- PROBLEM TO SOLVE -
What you return should be the lines of the data containing "write", each in full.

^^^^^^^^^^^^^^^^

-- ==== Sys2Proof/Laws/Memory.lean ====
section
/-!
SUPPORT. Memory: the canonical form of sparse maps is kept, a read after a write, and what a write of bytes leaves alone.
-/
namespace Sys2Proof.Machine

/-! ### Sparse maps -/

section Maps
variable {α : Type} [DecidableEq α] {d : α}

theorem Sparse.wfFrom_mono {lo hi : Nat} {m : Sparse α} (h : lo ≤ hi) (hm : Sparse.wfFrom d hi m = true) :
    Sparse.wfFrom d lo m = true := by
  cases m with
  | nil => rfl
  | cons e t =>
    obtain ⟨k, v⟩ := e
    simp only [Sparse.wfFrom, Bool.and_eq_true, decide_eq_true_eq] at hm ⊢
    exact ⟨⟨Nat.le_trans h hm.1.1, hm.1.2⟩, hm.2⟩

/-- A key below every listed one reads as the default. -/
theorem Sparse.get_below {n lo : Nat} {m : Sparse α} (h : n < lo) (hm : Sparse.wfFrom d lo m = true) : Sparse.get d m n = d := by
  cases m with
  | nil => rfl
  | cons e t =>
    obtain ⟨k, v⟩ := e
    simp only [Sparse.wfFrom, Bool.and_eq_true, decide_eq_true_eq] at hm
    have : n < k := by omega
    simp [Sparse.get, Nat.ne_of_lt this, this]

/-- A write keeps the canonical form. -/
theorem Sparse.wfFrom_set {lo n : Nat} {x : α} {m : Sparse α} (h : lo ≤ n) (hm : Sparse.wfFrom d lo m = true) :
    Sparse.wfFrom d lo (Sparse.set d m n x) = true := by
  induction m generalizing lo with
  | nil =>
    by_cases hx : x = d <;> simp [Sparse.set, hx, Sparse.wfFrom, h]
  | cons e t ih =>
    obtain ⟨k, v⟩ := e
    have hm' := hm
    simp only [Sparse.wfFrom, Bool.and_eq_true, decide_eq_true_eq, Bool.not_eq_true', decide_eq_false_iff_not] at hm
    obtain ⟨⟨h1, h2⟩, h3⟩ := hm
    unfold Sparse.set
    split
    · split
      · exact hm'
      · rename_i hn hx
        simp only [Sparse.wfFrom, Bool.and_eq_true, decide_eq_true_eq, Bool.not_eq_true', decide_eq_false_iff_not]
        exact ⟨⟨h, hx⟩, ⟨by omega, h2⟩, h3⟩
    · split
      · split
        · exact Sparse.wfFrom_mono (by omega) h3
        · rename_i hn hx
          subst hn
          simp only [Sparse.wfFrom, Bool.and_eq_true, decide_eq_true_eq, Bool.not_eq_true', decide_eq_false_iff_not]
          exact ⟨⟨h, hx⟩, h3⟩
      · simp only [Sparse.wfFrom, Bool.and_eq_true, decide_eq_true_eq, Bool.not_eq_true', decide_eq_false_iff_not]
        exact ⟨⟨h1, h2⟩, ih (by omega) h3⟩
theorem Sparse.wf_set {n : Nat} {x : α} {m : Sparse α} (hm : Sparse.wf d m = true) : Sparse.wf d (Sparse.set d m n x) = true :=
  Sparse.wfFrom_set (Nat.zero_le n) hm

/-- A read after a write. -/
theorem Sparse.get_set {lo n : Nat} {x : α} {m : Sparse α} (k : Nat) (hm : Sparse.wfFrom d lo m = true) :
    Sparse.get d (Sparse.set d m n x) k = if k = n then x else Sparse.get d m k := by
  induction m generalizing lo with
  | nil =>
    by_cases hx : x = d <;> by_cases hk : k = n <;> simp [Sparse.set, hx, Sparse.get, hk]
  | cons e t ih =>
    obtain ⟨j, v⟩ := e
    simp only [Sparse.wfFrom, Bool.and_eq_true, decide_eq_true_eq, Bool.not_eq_true', decide_eq_false_iff_not] at hm
    obtain ⟨⟨h1, h2⟩, h3⟩ := hm
    unfold Sparse.set
    by_cases hn : n < j
    · simp only [hn, if_true]
      by_cases hx : x = d
      · simp only [hx, if_true]
        by_cases hk : k = n
        · subst hk; simp [Sparse.get, Nat.ne_of_lt hn, hn]
        · simp [hk]
      · simp only [hx, if_false]
        by_cases hk : k = n
        · simp [Sparse.get, hk]
        · by_cases hl : k < n
          · have : k < j := by omega
            simp [Sparse.get, hk, hl, Nat.ne_of_lt this, this]
          · simp [Sparse.get, hk, hl]
    · simp only [hn, if_false]
      by_cases he : n = j
      · simp only [he, if_true]
        by_cases hx : x = d
        · simp only [hx, if_true]
          by_cases hk : k = j
          · simp [hk, Sparse.get_below (Nat.lt_succ_self j) h3]
          · by_cases hl : k < j
            · simp [Sparse.get, hk, hl, Sparse.get_below (Nat.lt_succ_of_lt hl) h3]
            · simp [Sparse.get, hk, hl]
        · simp only [hx, if_false]
          by_cases hk : k = j <;> simp [Sparse.get, hk]
      · simp only [he, if_false]
        by_cases hk : k = j
        · have : k ≠ n := by omega
          simp [Sparse.get, hk, Ne.symm he]
        · by_cases hl : k < j
          · have : k ≠ n := by omega
            simp [Sparse.get, hk, hl, this]
          · simp only [Sparse.get, hk, hl, if_false]
            exact ih h3

/-- What is left of a map in canonical form is in it. -/
theorem Sparse.wfFrom_filter {lo : Nat} {m : Sparse α} (p : Nat × α → Bool) (hm : Sparse.wfFrom d lo m = true) :
    Sparse.wfFrom d lo (m.filter p) = true := by
  induction m generalizing lo with
  | nil => rfl
  | cons e t ih =>
    obtain ⟨k, v⟩ := e
    have hm' := hm
    simp only [Sparse.wfFrom, Bool.and_eq_true, decide_eq_true_eq, Bool.not_eq_true', decide_eq_false_iff_not] at hm
    obtain ⟨⟨h1, h2⟩, h3⟩ := hm
    rw [List.filter_cons]
    split
    · simp only [Sparse.wfFrom, Bool.and_eq_true, decide_eq_true_eq, Bool.not_eq_true', decide_eq_false_iff_not]
      exact ⟨⟨h1, h2⟩, ih h3⟩
    · exact Sparse.wfFrom_mono (by omega) (ih h3)
/-- A key that the filter drops reads as the default; one whose entry stays reads as before. -/
theorem Sparse.get_filter {lo : Nat} {m : Sparse α} (p : Nat → Bool) (n : Nat) (hm : Sparse.wfFrom d lo m = true) :
    Sparse.get d (m.filter fun e => p e.1) n = if p n then Sparse.get d m n else d := by
  induction m generalizing lo with
  | nil => simp [Sparse.get]
  | cons e t ih =>
    obtain ⟨k, v⟩ := e
    simp only [Sparse.wfFrom, Bool.and_eq_true, decide_eq_true_eq, Bool.not_eq_true', decide_eq_false_iff_not] at hm
    obtain ⟨⟨h1, h2⟩, h3⟩ := hm
    rw [List.filter_cons]
    by_cases hn : n = k
    · subst hn
      by_cases hp : p n = true
      · simp [hp, Sparse.get]
      · simp [hp, Sparse.get_below (Nat.lt_succ_self n) (Sparse.wfFrom_filter (fun e => p e.1) h3)]
    · by_cases hl : n < k
      · have hb : Sparse.get d (t.filter fun e => p e.1) n = d :=
          Sparse.get_below (Nat.lt_succ_of_lt hl) (Sparse.wfFrom_filter (fun e => p e.1) h3)
        by_cases hp : p k = true <;> simp [hp, Sparse.get, hn, hl, hb]
      · by_cases hp : p k = true
        · simp only [hp, if_true, Sparse.get, hn, hl, if_false]
          exact ih h3
        · simp only [hp, Sparse.get, hn, hl, if_false]
          exact ih h3

end Maps

/-! ### Bytes of memory (R109) -/

theorem Memory.wf_setByte {s : State} {k : Nat} {b : Byte} (h : Memory.wf s.mem = true) : Memory.wf (s.setByte k b).mem = true :=
  Sparse.wf_set h
theorem State.byte_setByte {s : State} {k : Nat} {b : Byte} (n : Nat) (h : Memory.wf s.mem = true) :
    (s.setByte k b).byte n = if n = k then b else s.byte n :=
  Sparse.get_set (lo := 0) n h
theorem Memory.wf_setBytes {s : State} {k : Nat} {l : List Byte} (h : Memory.wf s.mem = true) :
    Memory.wf (s.setBytes k l).mem = true := by
  induction l generalizing s k with
  | nil => exact h
  | cons b t ih => exact ih (Memory.wf_setByte h)
/-- A write of bytes changes nothing but memory. -/
theorem State.setBytes_eq (s : State) (k : Nat) (l : List Byte) : s.setBytes k l = { s with mem := (s.setBytes k l).mem } := by
  induction l generalizing s k with
  | nil => rfl
  | cons b t ih => rw [State.setBytes, ih]; rfl
/-- A byte after a write of bytes. -/
theorem State.byte_setBytes {s : State} {k : Nat} {l : List Byte} (n : Nat) (h : Memory.wf s.mem = true) :
    (s.setBytes k l).byte n = if k ≤ n then (l[n - k]?).getD (s.byte n) else s.byte n := by
  induction l generalizing s k with
  | nil => simp [State.setBytes]
  | cons b t ih =>
    rw [State.setBytes, ih (Memory.wf_setByte h), State.byte_setByte n h]
    by_cases h1 : k + 1 ≤ n
    · have e : n - k = (n - (k + 1)) + 1 := by omega
      have h2 : k ≤ n := by omega
      have h3 : n ≠ k := by omega
      simp [h1, h2, h3, e]
    · by_cases h2 : n = k
      · subst h2; simp
      · have h3 : ¬ k ≤ n := by omega
        simp [h1, h2, h3]
theorem State.byte_setBytes_other {s : State} {k n : Nat} {l : List Byte} (hn : n < k ∨ k + l.length ≤ n)
    (h : Memory.wf s.mem = true) : (s.setBytes k l).byte n = s.byte n := by
  rw [State.byte_setBytes n h]
  split
  · rw [List.getElem?_eq_none (by omega)]; rfl
  · rfl
/-- Bytes that no write names. -/
theorem State.bytes_congr {s t : State} {k n : Nat} (h : ∀ j, k ≤ j → j < k + n → t.byte j = s.byte j) :
    t.bytes k n = s.bytes k n := by
  induction n generalizing k with
  | zero => rfl
  | succ n ih =>
    rw [State.bytes, State.bytes, h k (Nat.le_refl k) (by omega), ih fun j h1 h2 => h j (by omega) (by omega)]
/-- The bytes just written. -/
theorem State.bytes_setBytes {s : State} {k : Nat} {l : List Byte} (h : Memory.wf s.mem = true) :
    (s.setBytes k l).bytes k l.length = l := by
  induction l generalizing s k with
  | nil => rfl
  | cons b t ih =>
    rw [State.setBytes, List.length_cons, State.bytes, ih (Memory.wf_setByte h),
      State.byte_setBytes_other (Or.inl (Nat.lt_succ_self k)) (Memory.wf_setByte h), State.byte_setByte k h, if_pos rfl]
theorem length_toBytes (n v : Nat) : (toBytes n v).length = n := by
  induction n generalizing v with
  | zero => rfl
  | succ n ih => simp [toBytes, ih]
/-- Little-endian bytes and back. -/
theorem leNat_toBytes (n v : Nat) : leNat (toBytes n v) = v % 256 ^ n := by
  induction n generalizing v with
  | zero => simp [toBytes, leNat, Nat.mod_one]
  | succ n ih =>
    have e : 256 ^ (n + 1) = 256 * 256 ^ n := by rw [Nat.pow_succ, Nat.mul_comm]
    rw [e, Nat.mod_mul, toBytes, leNat, ih, BitVec.toNat_ofNat, Nat.mod_mod]
/-- A dword read after it was written. -/
theorem State.dword_setBytes {s : State} {k : Nat} (v : DWord) (h : Memory.wf s.mem = true) :
    (s.setBytes k (toBytes 8 v.toNat)).dword k = v := by
  have hb : (s.setBytes k (toBytes 8 v.toNat)).bytes k 8 = toBytes 8 v.toNat := by
    have := State.bytes_setBytes (k := k) (l := toBytes 8 v.toNat) h
    rwa [length_toBytes] at this
  rw [State.dword, hb, leNat_toBytes]
  apply BitVec.eq_of_toNat_eq
  have := v.isLt
  simp only [BitVec.toNat_ofNat]
  omega
theorem State.dword_setBytes_other {s : State} {k n : Nat} {l : List Byte} (hn : n + 8 ≤ k ∨ k + l.length ≤ n)
    (h : Memory.wf s.mem = true) : (s.setBytes k l).dword n = s.dword n := by
  rw [State.dword, State.bytes_congr (s := s) fun j h1 h2 => State.byte_setBytes_other (by omega) h, State.dword]
theorem State.dwords_congr {s t : State} {k n : Nat} (h : ∀ j, k ≤ j → j < k + 8 * n → t.byte j = s.byte j) :
    t.dwords k n = s.dwords k n := by
  induction n generalizing k with
  | zero => rfl
  | succ n ih =>
    rw [State.dwords, State.dwords, ih fun j h1 h2 => h j (by omega) (by omega), State.dword,
      State.bytes_congr (s := s) fun j h1 h2 => h j h1 (by omega), State.dword]

end Sys2Proof.Machine
end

^^^^^^^^^^^^^^^^

- RESPONSE AREA -
SUPPORT. Memory: the canonical form of sparse maps is kept, a read after a write, and what a write of bytes leaves alone.
/-- A write keeps the canonical form. -/
/-- A read after a write. -/
/-- A write of bytes changes nothing but memory. -/
/-- A byte after a write of bytes. -/
/-- Bytes that no write names. -/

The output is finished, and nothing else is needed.